"Who watches it while he is away?" she said. "There is no door to the place, of course."
Roscoe smiled enigmatically. "Men do not steal up here: that is the unpardonable crime; any other may occur and go unpunished; not it."
The thought seemed to strike Mrs. Falchion. "I might have known!" she said. "It is the same in the South Seas among the natives—Samoans, Tongans, Fijians, and others. You can—as you know, Mr. Roscoe,"—her voice had a subterranean meaning,—" travel from end to end of those places, and, until the white man corrupts them, never meet with a case of stealing; you will find them moral too in other ways until the white man corrupts them. But sometimes the white man pays for it in the end."
Her last words were said with a kind of dreaminess, as though they had no purpose; but though she sat now idly looking into the valley beneath, I could see that her eyes had a peculiar glance, which was presently turned on Roscoe, then withdrawn again. On him the effect was so far disturbing that he became a little pale, but I noticed that he met her glance unflinchingly and then looked at me, as if to see in how far I had been affected by her speech. I think I confessed to nothing in my face.
Justine Caron was lost in the scene before us. She had, I fancy, scarcely heard half that had been said. Roscoe said to her presently: "You like it, do you not?"
"Like it?" she said. "I never saw anything so wonderful."
"And yet it would not be so wonderful without humanity there," rejoined Mrs. Falchion. "Nature is never complete without man. All that would be splendid without the mills and the machinery and Boldrick's cable, but it would not be perfect: it needs man—Phil Boldrick and Company in the foreground. Nature is not happy by itself: it is only brooding and sorrowful. You remember the mountain of Talili in Samoa, Mr. Roscoe, and the valley about it: how entrancing yet how melancholy it is. It always seems to be haunted, for the natives never live in the valley. There is a tradition that once one of the white gods came down from heaven, and built an altar, and sacrificed a Samoan girl—though no one ever knew quite why: for there the tradition ends."
I felt again that there was a hidden meaning in her words; but Roscoe remained perfectly still. It seemed to me that I was little by little getting the threads of his story. That there was a native girl; that the girl had died or been killed; that Roscoe was in some way—innocently I dared hope—connected with it; and that Mrs. Falchion held the key to the mystery, I was certain. That it was in her mind to use the mystery, I was also certain. But for what end I could not tell. What had passed between them in London the previous winter I did not know: but it seemed evident that she had influenced him there as she did on the 'Fulvia', had again lost her influence, and was now resenting the loss, out of pique or anger, or because she really cared for him. It might be that she cared.

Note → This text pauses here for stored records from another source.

-- ==== Sys2Proof/Syntax.lean ====
section
/-! DEFINITION. The instruction set as syntax: one constructor per row of the opcode table (30_encoding.md R314, R318, R326).
An operand byte or word is carried as it stands in the instruction stream; register, condition, bit number and restart
target are part of the constructor, as they are part of the row. -/

namespace Sys2Proof

/-- The 512 rows of the opcode table: 256 of the primary table (the prefix row and the 11 unrecognized bytes among them)
and 256 of the CB table (R326). Rows Cx to Fx stand before rows 8x to Bx: the Lean compiler wants constructors with arguments
among the first 244. -/
inductive Instr where
  -- row 0x of R314
  | nop
  | ldBcD16 (d16 : Word)
  | ldAtBcA
  | incBc
  | incB
  | decB
  | ldBD8 (d8 : Byte)
  | rlca
  | ldAtA16Sp (a16 : Word)
  | addHlBc
  | ldAAtBc
  | decBc
  | incC
  | decC
  | ldCD8 (d8 : Byte)
  | rrca
  -- row 1x of R314
  | stop
  | ldDeD16 (d16 : Word)
  | ldAtDeA
  | incDe
  | incD
  | decD
  | ldDD8 (d8 : Byte)
  | rla
  | jrE8 (e8 : Byte)
  | addHlDe
  | ldAAtDe
  | decDe
  | incE
  | decE
  | ldED8 (d8 : Byte)
  | rra
  -- row 2x of R314
  | jrNzE8 (e8 : Byte)
  | ldHlD16 (d16 : Word)
  | ldAtHliA
  | incHl
  | incH
  | decH
  | ldHD8 (d8 : Byte)
  | daa
  | jrZE8 (e8 : Byte)
  | addHlHl
  | ldAAtHli
  | decHl
  | incL
  | decL
  | ldLD8 (d8 : Byte)
  | cpl
  -- row 3x of R314
  | jrNcE8 (e8 : Byte)
  | ldSpD16 (d16 : Word)
  | ldAtHldA
  | incSp
  | incAtHl
  | decAtHl
  | ldAtHlD8 (d8 : Byte)
  | scf
  | jrCE8 (e8 : Byte)
  | addHlSp
  | ldAAtHld
  | decSp
  | incA
  | decA
  | ldAD8 (d8 : Byte)
  | ccf
  -- row 4x of R314
  | ldBB
  | ldBC
  | ldBD
  | ldBE
  | ldBH
  | ldBL
  | ldBAtHl
  | ldBA
  | ldCB
  | ldCC
  | ldCD
  | ldCE
  | ldCH
  | ldCL
  | ldCAtHl
  | ldCA
  -- row 5x of R314
  | ldDB
  | ldDC
  | ldDD
  | ldDE
  | ldDH
  | ldDL
  | ldDAtHl
  | ldDA
  | ldEB
  | ldEC
  | ldED
  | ldEE
  | ldEH
  | ldEL
  | ldEAtHl
  | ldEA
  -- row 6x of R314
  | ldHB
  | ldHC
  | ldHD
  | ldHE
  | ldHH
  | ldHL
  | ldHAtHl
  | ldHA
  | ldLB
  | ldLC
  | ldLD
  | ldLE
  | ldLH
  | ldLL
  | ldLAtHl
  | ldLA
  -- row 7x of R314
  | ldAtHlB
  | ldAtHlC
  | ldAtHlD
  | ldAtHlE
  | ldAtHlH
  | ldAtHlL
  | halt
  | ldAtHlA
  | ldAB
  | ldAC
  | ldAD
  | ldAE
  | ldAH
  | ldAL
  | ldAAtHl
  | ldAA
  -- row Cx of R314
  | retNz
  | popBc
  | jpNzA16 (a16 : Word)
  | jpA16 (a16 : Word)
  | callNzA16 (a16 : Word)
  | pushBc
  | addAD8 (d8 : Byte)
  | rst00
  | retZ
  | ret
  | jpZA16 (a16 : Word)
  | prefixCb
  | callZA16 (a16 : Word)
  | callA16 (a16 : Word)
  | adcAD8 (d8 : Byte)
  | rst08
  -- row Dx of R314
  | retNc
  | popDe
  | jpNcA16 (a16 : Word)
  | illegalD3
  | callNcA16 (a16 : Word)
  | pushDe
  | subD8 (d8 : Byte)
  | rst10
  | retC
  | reti
  | jpCA16 (a16 : Word)
  | illegalDB
  | callCA16 (a16 : Word)
  | illegalDD
  | sbcAD8 (d8 : Byte)
  | rst18
  -- row Ex of R314
  | ldhAtA8A (a8 : Byte)
  | popHl
  | ldAtCA
  | illegalE3
  | illegalE4
  | pushHl
  | andD8 (d8 : Byte)
  | rst20
  | addSpE8 (e8 : Byte)
  | jpHl
  | ldAtA16A (a16 : Word)
  | illegalEB
  | illegalEC
  | illegalED
  | xorD8 (d8 : Byte)
  | rst28
  -- row Fx of R314
  | ldhAAtA8 (a8 : Byte)
  | popAf
  | ldAAtC
  | di
  | illegalF4
  | pushAf
  | orD8 (d8 : Byte)
  | rst30
  | ldHlSpE8 (e8 : Byte)
  | ldSpHl
  | ldAAtA16 (a16 : Word)
  | ei
  | illegalFC
  | illegalFD
  | cpD8 (d8 : Byte)
  | rst38
  -- row 8x of R314
  | addAB
  | addAC
  | addAD
  | addAE
  | addAH
  | addAL
  | addAAtHl
  | addAA
  | adcAB
  | adcAC
  | adcAD
  | adcAE
  | adcAH
  | adcAL
  | adcAAtHl
  | adcAA
  -- row 9x of R314
  | subB
  | subC
  | subD
  | subE
  | subH
  | subL
  | subAtHl
  | subA
  | sbcAB
  | sbcAC
  | sbcAD
  | sbcAE
  | sbcAH
  | sbcAL
  | sbcAAtHl
  | sbcAA
  -- row Ax of R314
  | andB
  | andC
  | andD
  | andE
  | andH
  | andL
  | andAtHl
  | andA
  | xorB
  | xorC
  | xorD
  | xorE
  | xorH
  | xorL
  | xorAtHl
  | xorA
  -- row Bx of R314
  | orB
  | orC
  | orD
  | orE
  | orH
  | orL
  | orAtHl
  | orA
  | cpB
  | cpC
  | cpD
  | cpE
  | cpH
  | cpL
  | cpAtHl
  | cpA
  -- CB row 0x of R318
  | rlcB
  | rlcC
  | rlcD
  | rlcE
  | rlcH
  | rlcL
  | rlcAtHl
  | rlcA
  | rrcB
  | rrcC
  | rrcD
  | rrcE
  | rrcH
  | rrcL
  | rrcAtHl
  | rrcA
  -- CB row 1x of R318
  | rlB
  | rlC
  | rlD
  | rlE
  | rlH
  | rlL
  | rlAtHl
  | rlA
  | rrB
  | rrC
  | rrD
  | rrE
  | rrH
  | rrL
  | rrAtHl
  | rrA
  -- CB row 2x of R318
  | slaB
  | slaC
  | slaD
  | slaE
  | slaH
  | slaL
  | slaAtHl
  | slaA
  | sraB
  | sraC
  | sraD
  | sraE
  | sraH
  | sraL
  | sraAtHl
  | sraA
  -- CB row 3x of R318
  | swapB
  | swapC
  | swapD
  | swapE
  | swapH
  | swapL
  | swapAtHl
  | swapA
  | srlB
  | srlC
  | srlD
  | srlE
  | srlH
  | srlL
  | srlAtHl
  | srlA
  -- CB row 4x of R318
  | bit0B
  | bit0C
  | bit0D
  | bit0E
  | bit0H
  | bit0L
  | bit0AtHl
  | bit0A
  | bit1B
  | bit1C
  | bit1D
  | bit1E
  | bit1H
  | bit1L
  | bit1AtHl
  | bit1A
  -- CB row 5x of R318
  | bit2B
  | bit2C
  | bit2D
  | bit2E
  | bit2H
  | bit2L
  | bit2AtHl
  | bit2A
  | bit3B
  | bit3C
  | bit3D
  | bit3E
  | bit3H
  | bit3L
  | bit3AtHl
  | bit3A
  -- CB row 6x of R318
  | bit4B
  | bit4C
  | bit4D
  | bit4E
  | bit4H
  | bit4L
  | bit4AtHl
  | bit4A
  | bit5B
  | bit5C
  | bit5D
  | bit5E
  | bit5H
  | bit5L
  | bit5AtHl
  | bit5A
  -- CB row 7x of R318
  | bit6B
  | bit6C
  | bit6D
  | bit6E
  | bit6H
  | bit6L
  | bit6AtHl
  | bit6A
  | bit7B
  | bit7C
  | bit7D
  | bit7E
  | bit7H
  | bit7L
  | bit7AtHl
  | bit7A
  -- CB row 8x of R318
  | res0B
  | res0C
  | res0D
  | res0E
  | res0H
  | res0L
  | res0AtHl
  | res0A
  | res1B
  | res1C
  | res1D
  | res1E
  | res1H
  | res1L
  | res1AtHl
  | res1A
  -- CB row 9x of R318
  | res2B
  | res2C
  | res2D
  | res2E
  | res2H
  | res2L
  | res2AtHl
  | res2A
  | res3B
  | res3C
  | res3D
  | res3E
  | res3H
  | res3L
  | res3AtHl
  | res3A
  -- CB row Ax of R318
  | res4B
  | res4C
  | res4D
  | res4E
  | res4H
  | res4L
  | res4AtHl
  | res4A
  | res5B
  | res5C
  | res5D
  | res5E
  | res5H
  | res5L
  | res5AtHl
  | res5A
  -- CB row Bx of R318
  | res6B
  | res6C
  | res6D
  | res6E
  | res6H
  | res6L
  | res6AtHl
  | res6A
  | res7B
  | res7C
  | res7D
  | res7E
  | res7H
  | res7L
  | res7AtHl
  | res7A
  -- CB row Cx of R318
  | set0B
  | set0C
  | set0D
  | set0E
  | set0H
  | set0L
  | set0AtHl
  | set0A
  | set1B
  | set1C
  | set1D
  | set1E
  | set1H
  | set1L
  | set1AtHl
  | set1A
  -- CB row Dx of R318
  | set2B
  | set2C
  | set2D
  | set2E
  | set2H
  | set2L
  | set2AtHl
  | set2A
  | set3B
  | set3C
  | set3D
  | set3E
  | set3H
  | set3L
  | set3AtHl
  | set3A
  -- CB row Ex of R318
  | set4B
  | set4C
  | set4D
  | set4E
  | set4H
  | set4L
  | set4AtHl
  | set4A
  | set5B
  | set5C
  | set5D
  | set5E
  | set5H
  | set5L
  | set5AtHl
  | set5A
  -- CB row Fx of R318
  | set6B
  | set6C
  | set6D
  | set6E
  | set6H
  | set6L
  | set6AtHl
  | set6A
  | set7B
  | set7C
  | set7D
  | set7E
  | set7H
  | set7L
  | set7AtHl
  | set7A
deriving DecidableEq, Repr

end Sys2Proof
end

She added after a moment: "Add man to nature, and it stops sulking: which goes to show that fallen humanity is better than no company at all."
She had an inherent strain of mockery, of playful satire, and she told me once, when I knew her better, that her own suffering always set her laughing at herself, even when it was greatest. It was this characteristic which made her conversation very striking, it was so sharply contrasted in its parts; a heartless kind of satire set against the most serious and acute statements. One never knew when she would turn her own or her interlocutor's gravity into mirth.